The wording ‘Better Research for a Better Bulgaria–2025’ deserves praise and it is our belief that it has been formulated by the authors of the Strategy by reason of their absolute confidence that science and knowledge in general are not just a means to preserve our national and intellectual identity, but a matter of national security and independence.

Taking into account the fact that such a document and its addenda are being mapped out for the first time, commonplaces and bureaucratic clichés or too general terms such as ‘innovations’ and R&D that fail to take into consideration the specifics of particular fully-fledged branches of science, which require more precise definitions, are hardly avoidable.

Still, the aspiration for setting aside 0.45 % of the GDP for public-funded research in the future is too modest, to say the least, falling to keep in mind the relevant rates across the EU Member States, we’d measure up to or rather strive to catch up with. The Strategy is vague, for instance, as to why public funding earmarked for R&D in 2025 is expected to amount to 0.67 %. An explanation is needed in this regard about the discrepancies between the Strategy’s action plan and the indicative table therein.

There is hardly a researcher in Bulgaria who is not in favour of increased investment in public-funded research though no ways have been specified as to how it would be achieved, which makes them seem both very modest and utopian in the Strategy. We appreciate the aspirations for ‘transition to performance-based funding’ and modernisation. These are feasible all right, but only if public funding for research would triple at the least.

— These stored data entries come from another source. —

-- ==== Sys2Proof/Machine/KeepSpdm.lean ====
section
/-! DEFINITION. The Keep: the identity key and the SPDM responder on the DOE mailbox (R400, R403, R404, R437). Request and error codes,
and the order in which SPDM lets a requester send its requests, are those of the SPDM versions that R403 names (PRESUMED, log entry 25). -/

namespace Sys2Proof.Machine

/-- IDENTITY_KEY_READY (R400, R418): after the strap window the Keep has derived the identity key. -/
def execIdentityKeyReady (s : State) : Out :=
  .next (if s.pwr.strapped then { s with keep := { s.keep with idReady := true } } else s)

def State.setKeep (s : State) (k : Keep) : State := { s with keep := k }
/-- A response: its code and the content that the spec gives it. -/
def Keep.answer (k : Keep) (code : Byte) (payload : List Byte) : Keep := { k with sent := k.sent ++ [(code, payload)] }
/-- An ERROR response (R437). -/
def Keep.error (k : Keep) (err : Byte) (payload : List Byte) : Keep := { (k.answer 0x7F (err :: payload)) with spdmErr := err }
/-- A signature, or other data that the spec does not give: 64 bytes. -/
def freeSig (n : Nat) : List Byte := (List.range 8).flatMap fun k => toBytes 8 (Config.freeWord (n + k)).toNat
/-- A signed response; it needs the identity key (R400, R403). -/
def State.signed (s : State) (code : Byte) (payload : List Byte) (f : Keep → Keep) : State :=
  if s.keep.idReady then
    let s1 : State := { s with dev := { s.dev with free := s.dev.free + 8 } }
    s1.setKeep ((f s.keep).answer code (payload ++ freeSig s.dev.free))
  else s.setKeep (s.keep.error 0x03 [])

/-- Versions 1.2 and 1.3 (R403). -/
def spdmVersion (v : Byte) : Bool := decide (v = 0x12) || decide (v = 0x13)
/-- Run a request that needs the connection to have come `n` stages: in the version agreed, else ERROR VersionMismatch; out of order,
ERROR UnexpectedRequest. The mailbox is reached through the link (R306). -/
def State.spdm (s : State) (ver : Byte) (n : Nat) (f : State → State) : Out :=
  let k := s.keep
  .next (
    if !s.pwr.linkUp then s
    else if !spdmVersion ver || (decide (2 ≤ k.conn) && decide (k.ver ≠ ver)) then s.setKeep (k.error 0x41 [])
    else if k.conn < n then s.setKeep (k.error 0x04 [])
    else f s)

/-- GET_VERSION: the connection begins again. -/
def execGetVersion (s : State) : Out :=
  .next (if s.pwr.linkUp then s.setKeep ({ s.keep with conn := 1, ver := 0 }.answer 0x04 [0x12, 0x13]) else s)
/-- GET_CAPABILITIES: the version of the connection is this request's. -/
def execGetCapabilities (ver : Byte) (s : State) : Out :=
  s.spdm ver 1 fun s => s.setKeep ({ s.keep with conn := max s.keep.conn 2, ver := ver }.answer 0x61 [])
/-- NEGOTIATE_ALGORITHMS: the one choice of each kind that the Keep supports. -/
def execNegotiateAlgorithms (ver : Byte) (ed25519 sha512 secp384r1 aesGcm : Bool) (s : State) : Out :=
  s.spdm ver 2 fun s =>
    if ed25519 && sha512 && secp384r1 && aesGcm then s.setKeep ({ s.keep with conn := 3 }.answer 0x63 [])
    else s.setKeep (s.keep.error 0x01 [])
/-- GET_DIGESTS: slot 0 only. -/
def execGetDigests (ver : Byte) (s : State) : Out := s.spdm ver 3 fun s => s.setKeep (s.keep.answer 0x01 (sha512 Config.certChain))
/-- GET_CERTIFICATE: a part of the chain of slot 0, and how much is left behind it. -/
def execGetCertificate (ver : Byte) (slot : BitVec 4) (offset length : W16) (s : State) : Out :=
  s.spdm ver 3 fun s =>
    let n := Config.certChain.length
    if slot ≠ 0 || decide (n ≤ offset.toNat) then s.setKeep (s.keep.error 0x01 [])
    else
      let part := (Config.certChain.drop offset.toNat).take length.toNat
      s.setKeep (s.keep.answer 0x02 (toBytes 2 part.length ++ toBytes 2 (n - offset.toNat - part.length) ++ part))
/-- CHALLENGE: signed with the identity key. -/
def execChallenge (ver : Byte) (slot : BitVec 4) (s : State) : Out :=
  s.spdm ver 3 fun s =>
    if slot ≠ 0 then s.setKeep (s.keep.error 0x01 []) else s.signed 0x03 (sha512 Config.certChain) id

/-- The value of a measurement block (R404). -/
def State.measurement (s : State) (i : Nat) : List Byte :=
  if i = 1 then toBytes 2 0xE902 ++ [9, 1, if Config.stepB0 then 0xB0 else 0xA1]
  else if i = 2 then
    sha512 (((List.range 8).flatMap fun k => (s.signer k).1 ++ toBytes 1 (s.signer k).2.toNat) ++ toBytes 1 (s.act .kep 0x240 % 2))
  else (s.image (BitVec.ofNat 6 (i - 3))).elim (List.replicate 64 0) (·.digest)
/-- GET_MEASUREMENTS: the number of blocks for index 0, one block, or all of them at once, which a message of 4,096 B cannot hold. -/
def execGetMeasurements (ver : Byte) (index : Byte) (sign : Bool) (s : State) : Out :=
  s.spdm ver 3 fun s =>
    let i := index.toNat
    let payload := if i = 0 then [66] else index :: s.measurement i
    if i = 0xFF then s.setKeep (s.keep.error 0x0D [])
    else if 66 < i then s.setKeep (s.keep.error 0x01 [])
    else if sign then s.signed 0x60 payload id
    else s.setKeep (s.keep.answer 0x60 payload)

/-- A session of the Keep. -/
def Keep.session (k : Keep) (id : W32) : Option SesSt := (k.sessions.find? fun x => decide (x.1 = id)).map (·.2)
/-- KEY_EXCHANGE: a third session is refused. -/
def execKeyExchange (ver : Byte) (slot : BitVec 4) (reqSession : W16) (s : State) : Out :=
  s.spdm ver 3 fun s =>
    let rsp : W16 := BitVec.ofNat 16 s.keep.nextSession
    if slot ≠ 0 then s.setKeep (s.keep.error 0x01 [])
    else if 2 ≤ s.keep.sessions.length then s.setKeep (s.keep.error 0x0A [])
    else
      s.signed 0x64 (toBytes 2 rsp.toNat) fun k =>
        { k with sessions := k.sessions ++ [(rsp ++ reqSession, .handshake)], nextSession := k.nextSession + 1 }
/-- FINISH: the session is established where the requester's proof verifies; else it ends. -/
def execFinish (ver : Byte) (session : W32) (verify : Bool) (s : State) : Out :=
  s.spdm ver 3 fun s =>
    let k := s.keep
    if k.session session ≠ some .handshake then s.setKeep (k.error 0x02 [])
    else if verify then
      let up (x : W32 × SesSt) : W32 × SesSt := if x.1 = session then (x.1, .established) else x
      s.setKeep ({ k with sessions := k.sessions.map up }.answer 0x65 [])
    else s.setKeep ({ k with sessions := k.sessions.filter fun x => decide (x.1 ≠ session) }.error 0x06 [])
/-- A request inside an established session. -/
def State.inSession (s : State) (session : W32) (f : State → State) : State :=
  if s.keep.session session = some .established then f s else s.setKeep (s.keep.error 0x02 [])
/-- HEARTBEAT. -/
def execHeartbeat (ver : Byte) (session : W32) (s : State) : Out :=
  s.spdm ver 3 fun s => s.inSession session fun s => s.setKeep (s.keep.answer 0x68 [])
/-- KEY_UPDATE: the session's keys change; the model holds none. -/
def execKeyUpdate (ver : Byte) (session : W32) (s : State) : Out :=
  s.spdm ver 3 fun s => s.inSession session fun s => s.setKeep (s.keep.answer 0x69 [])
/-- END_SESSION. -/
def execEndSession (ver : Byte) (session : W32) (s : State) : Out :=
  s.spdm ver 3 fun s => s.inSession session fun s =>
    s.setKeep ({ s.keep with sessions := s.keep.sessions.filter fun x => decide (x.1 ≠ session) }.answer 0x6C [])
/-- VENDOR_DEFINED_REQUEST: IDE_KM inside a session programs an IDE stream; every other one is unsupported. -/
def execVendorDefinedRequest (ver : Byte) (session : Option W32) (stream : BitVec 2) (ideKm : Bool) (s : State) : Out :=
  s.spdm ver 3 fun s =>
    let k := s.keep
    if !ideKm then s.setKeep (k.error 0x07 [])
    else
      match session with
      | none => s.setKeep (k.error 0x0B [])
      | some id => s.inSession id fun s =>
        s.setKeep ({ k with ideStreams := (k.ideStreams.filter fun i => decide (i ≠ stream)) ++ [stream] }.answer 0x7E [])
/-- SPDM_UNSUPPORTED_REQUEST: ERROR UnsupportedRequest, naming the request. -/
def execSpdmUnsupportedRequest (ver code : Byte) (s : State) : Out :=
  s.spdm ver 0 fun s => s.setKeep (s.keep.error 0x07 [code])

end Sys2Proof.Machine
end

It is right to ‘redirect increases in the budget to sectors that have undergone international evaluation’; still, there are branches of science dealing with and establishing the national identity in such areas as history, language, culture, arts, and faith, which, owing to their national mission, traditionally are not rated highly when making international assessments. These though have to be prioritised by all Bulgarian cabinets upholding the interests of this country. The suggested ‘collaboration between research and industry’ is irrelevant either, when it comes to our role in Bulgarian humanities.

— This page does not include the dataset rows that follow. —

-- ==== Sys2Proof/Machine/Mover.lean ====
section
/-! DEFINITION. The tier movers: source reads and credit of their streams (R229, R263, R264). The mover of die 0 serves COPY, EVICT and the
moves of eviction sets, that of die 1 the feed streams (log entry 131). -/

namespace Sys2Proof.Machine

/-- The next source read of 256 B of a feed stream, training feed first, where its credit covers it. -/
def State.readFeed (s : State) : State :=
  match s.trn.run with
  | none => s
  | some r =>
    if r.tfeed.any Feed.canAsk then s.setRun { r with tfeed := r.tfeed.map Feed.ask }
    else if r.ffeed.any Feed.canAsk then s.setRun { r with ffeed := r.ffeed.map Feed.ask }
    else s
/-- MOVER_READ_ISSUE (R229): a mover issues the next source read of the oldest stream whose credit covers it; `src` is what the host's
memory holds there, for a source in host memory. -/
def execMoverReadIssue (die : Bool) (src : List W64) (errs : List MemErr) (s : State) : Out :=
  if die then .next s.readFeed
  else
    match s.obj.streams.find? MvStream.canAsk with
    | none => .next s
    | some m => .next (s.readStream m src errs)

/-- Freed ring entries of the feeds return as credit. -/
def State.creditFeeds (s : State) : State :=
  match s.trn.run with
  | none => s
  | some r =>
    let f (x : Feed) : Feed := { x with credit := x.credit + x.freed, freed := 0 }
    (s.setRun { r with tfeed := r.tfeed.map f, ffeed := r.ffeed.map f }).feedEnd
/-- MOVER_CREDIT_RETURN (R229, R264): a destination write of the oldest stream that has one is accepted, or freed ring entries return. -/
def execMoverCreditReturn (die : Bool) (s : State) : Out :=
  if die then .next s.creditFeeds
  else
    match s.obj.streams.find? fun m => !m.staged.isEmpty with
    | none => .next s
    | some m => .next (s.writeStream m)

end Sys2Proof.Machine
end

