-- ==== Sys2Proof/Machine/Dispatch.lean ====
section
/-! DEFINITION. One arm per command: each calls the meaning of that command. -/

namespace Sys2Proof.Machine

Art researchers are particularly embarrassed over the use in the Strategy of the term anthropology, which is in fact identical to a science too, rather than over the fact that the National Identity and Anthropology. Social and Economic Development and Management is placed at the bottom of the priorities of R&D&I, or the fact that the Roadmap for the Implementation of the National Strategy for Development of Research 2025 fails to consider this priority area. Anthropology is the study of humans and humankind in a theological sense solely, as opposed to theology (the study of the nature of God). This passage has apparently been translated from a foreign language, English in all probability, but there is a strict division between cultural and physical anthropology even overseas. In France it is called social anthropology and this branch of knowledge has been used to a great extent by Bulgarian ethnographers and folklorists who, following 1989, began dealing with ethnology. Indeed, methods of cultural/social anthropology, unlike the theory of evolution, are applied in history of art (art criticism) and that is why such a phrasing is both inaccurate and misleading. We’d suggest in this regard the word anthropology to be replaced with cultural and historical heritage in the abovementioned sixth priority. On the other hand, it is worthy of note that the correspondence between the priority area National Identity and Anthropology. Social and Economic Development and Management and the thematic field New Technologies in Creative and Recreational Industries under the Innovation Strategy for Smart Specialisation (IS3) is underestimating.

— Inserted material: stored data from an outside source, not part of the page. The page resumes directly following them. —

-- ==== Sys2Proof/Machine/Tick.lean ====
section
/-! DEFINITION. The passing of time: what 10 ns change when no command waits. DEV_TIME_NS and the counters of time advance by
10 (R13, R247, R257, R283, R302, R420), and every tile of a running compute domain makes some steps of its own, each charged
as R27 to R30 say (R12, R53, R461). Everything else that happens in the device is a command. -/

namespace Sys2Proof.Machine

/-! ## Tile steps -/

/-- The cause that a tile's held steps have while nothing changes, if its steps are held (R27, R29). After END they are held once every
engine has finished and every item has been offered, the last flit perhaps not yet accepted. -/
def State.heldBy (s : State) (t : TileId) (x : Tile) : Option Stall :=
  match x.core.phase with
  | .arrived => some .sync
  | .ended =>
    if x.core.xbegun && x.enginesIdle && decide ((s.offered t 2).length ≤ 1) then
      (if !x.linesBack then some .mem else if !(s.offered t 2).isEmpty || !x.expct.isEmpty then some .xchg else some .sync)
    else none
  | .issue =>
    if x.core.held.isSome then some .sync
    else
      let w := aGet 0 x.imem x.core.pc
      if queueFull x w then none
      else
        match decodeWord t .ok w with
        | some i => holdCause s t x i
        | none => none
  | _ => none

/-- A held WAIT is evaluated at the first step of its tile after the counts changed, and completes in that step when it is satisfied
(R173, R178): the tile, and the steps that are left of `n`. -/
def Tile.waitStep (x : Tile) (n : Nat) : Tile × Nat :=
  match x.core.held with
  | some w => if decide (n ≠ 0) && x.satisfied w.kind w.obj w.n then (x.evalHeld, n - 1) else (x, n)
  | none => (x, n)
/-- `n` steps pass in a tile: its sync port goes on, a held WAIT is evaluated, and the other steps are charged (R27 to R30, R53). -/
def State.tileSteps (s : State) (t : TileId) (n : Nat) : State :=
  let s1 := if n = 0 then s else s.drain t
  let (x, k) := (s1.tile t).waitStep n
  let s2 := s1.setTile t x
  s2.modTile t fun x =>
    let y := match s2.heldBy t x with
      | some c => x.held c k
      | none => x.step k
    y.count fun c => { c with bankConf := c.bankConf + min k (Config.bankDenied s.dev.ticks t.toNat) }

/-- Does the compute domain run? -/
def State.domainRuns (s : State) : Bool := s.pwr.strapped && s.pwr.perst && !s.dev.cdreset
/-- Every tile of a running compute domain makes its steps of the tick. -/
def State.allSteps (s : State) : State :=
  if s.domainRuns then
    (scopeTiles .module false).foldl (fun u t => u.tileSteps t (Config.tallySteps s.dev.ticks t.toNat)) s
  else s

/-! ## Counters of time -/

/-- PWR_THROT_NS: the effective point lies below PWR_VSET (R420). -/
def State.timePower (s : State) : State :=
  if s.effPoint < s.act .pwr 0x100 then { s with pwr := { s.pwr with throtNs := s.pwr.throtNs + 10 } } else s

/-- What a training step's end waits for, after item 2 of R262: reads of blocks only, and not an apply. -/
def State.onlyReads (s : State) (t : Nat) : Bool :=
  s.gro.groups.all fun g =>
    decide (t < g.d) ||
      match g.recs.find? fun r => decide (r.step = t - g.d) with
      | none => false
      | some r => r.complete || ((List.range g.nblk).all fun b => aGet false r.blks b || s.readHolds g b r.step)

/-- FEED_WAIT_NS, CKPT_WAIT_NS and TRG_APPLY_WAIT_NS (R247, R257, R262). -/
def State.timeTraining (s : State) : State :=
  match s.trn.run with
  | none => s
  | some r =>
    match r.phase with
    | .start => if s.running r.ctx && s.atRest.isSome && r.lined && !r.fed then s.setRun { r with feedWait := r.feedWait + 10 } else s
    | .wait => if r.fed || !r.lined then s else s.setRun { r with feedWait := r.feedWait + 10 }
    | .held => s
    | .step =>
      if !s.atClose r || !s.gro.judged then s
      else if s.appliesDone s.trn.tstep then
        (if s.readsDone r s.trn.tstep then s else s.setRun { r with ckptWait := r.ckptWait + 10 })
      else if s.onlyReads s.trn.tstep then s.setRun { r with ckptWait := r.ckptWait + 10 }
      else { s with gro := { s.gro with applyWait := s.gro.applyWait + 10 } }

/-- IDLE_NS and SEQWAIT_NS of a session (R283). -/
def Sess.tick (x : Sess) (run : Bool) : Sess :=
  let inBatch (slot : Nat) : Bool := x.batch.any fun b => b.any fun e => decide (e.slot = slot)
  let unselected := (x.readySeqs.filter fun kv => !inBatch kv.1).length
  { x with
    idleNs := if run && x.batch.isNone && x.readySeqs.isEmpty then x.idleNs + 10 else x.idleNs
    seqwaitNs := x.seqwaitNs + 10 * unselected }
/-- The sessions' counters of time. -/
def State.timeServing (s : State) : State :=
  (List.range 64).foldl (fun u c =>
    match s.session (BitVec.ofNat 6 c) with
    | some x => u.setSession (BitVec.ofNat 6 c) (some (x.tick (s.running (BitVec.ofNat 6 c))))
    | none => u) s

/-- Is client `c` the one that a switch saves, or restores? -/
def State.switching (s : State) (c : Nat) : Bool :=
  match s.sch.phase with
  | .saving => decide (s.sch.client = c)
  | .restoring => decide (s.nextClient = some c)
  | _ => false
/-- RUN_NS, QWAIT_NS and SWITCH_NS of a client, and its virtual time (R296, R302). -/
def State.clientTick (s : State) (c : Nat) (x : Client) : Client :=
  if s.running (BitVec.ofNat 6 c) then
    { x with runNs := x.runNs + 10, vtime := x.vtime + 10 * 2 ^ 16 / s.act .sch (0x200 + 0x40 * c + 8) }
  else
    { x with
      qwaitNs := if s.runnable c then x.qwaitNs + 10 else x.qwaitNs
      switchNs := if s.switching c then x.switchNs + 10 else x.switchNs }
/-- The clients' counters of time; a client that has become runnable is woken first (R296). -/
def State.timeClients (s : State) : State :=
  let s := s.wakeClients
  (List.range 64).foldl (fun u c => u.setClient c (s.clientTick c (s.client c))) s

/-- DEV_TIME_NS advances (R13). -/
def State.timeDevice (s : State) : State := { s with dev := { s.dev with time := s.dev.time + 10 } }
/-- The model's count of ticks. -/
def State.countTick (s : State) : State := { s with dev := { s.dev with ticks := s.dev.ticks + 1 } }

/-- The Opver ports send what only IDLE frames tell: a link sends a frame every 0.68 ns (R341, R343). -/
def State.tellPorts (s : State) : State := (s.modOport false OpvPort.tell).modOport true OpvPort.tell

/-- 10 ns pass. -/
def State.tick (s : State) : State :=
  let s1 := s.allSteps.tellPorts.countTick
  if s.pwr.perst then s1.timePower.timeTraining.timeServing.timeClients.timeDevice else s1

end Sys2Proof.Machine
end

Bulgarian humanities can in no case be limited to producing video games or digitisation of cultural monuments to be eligible to receive funds for research. Bulgarian humanities need commitment to be displayed and strong support to be provided by the government for the studying, preserving and standing up for a centuries-old culture that identifies us as Europeans. The EU programmes are providing globalising and high-tech guidelines, which should in no way restrict the EU Member States from having their own thematic fields pertaining to the development and enhancement of the individual nations.

A ‘strategically oriented’ company has already released a video game, Monks Beating Pigs, played against the backdrop of the Rila Monastery, i.e. both an entertainment and familiarisation with a historical site of cultural significance are offered. The monks though brought a case of compensation for loss of earnings before a court of law and were financially compensated for the use of representations of the cultural monument in a kitschy recreational product. This triumph of jurisprudence has recently emboldened the same clerics to ban or tarnish the reputation of worthy studies that are using photos of the cloister. There is no such thing as anthropology in this case, but rather we are dealing here with anthropogeny, and in its earliest stage too.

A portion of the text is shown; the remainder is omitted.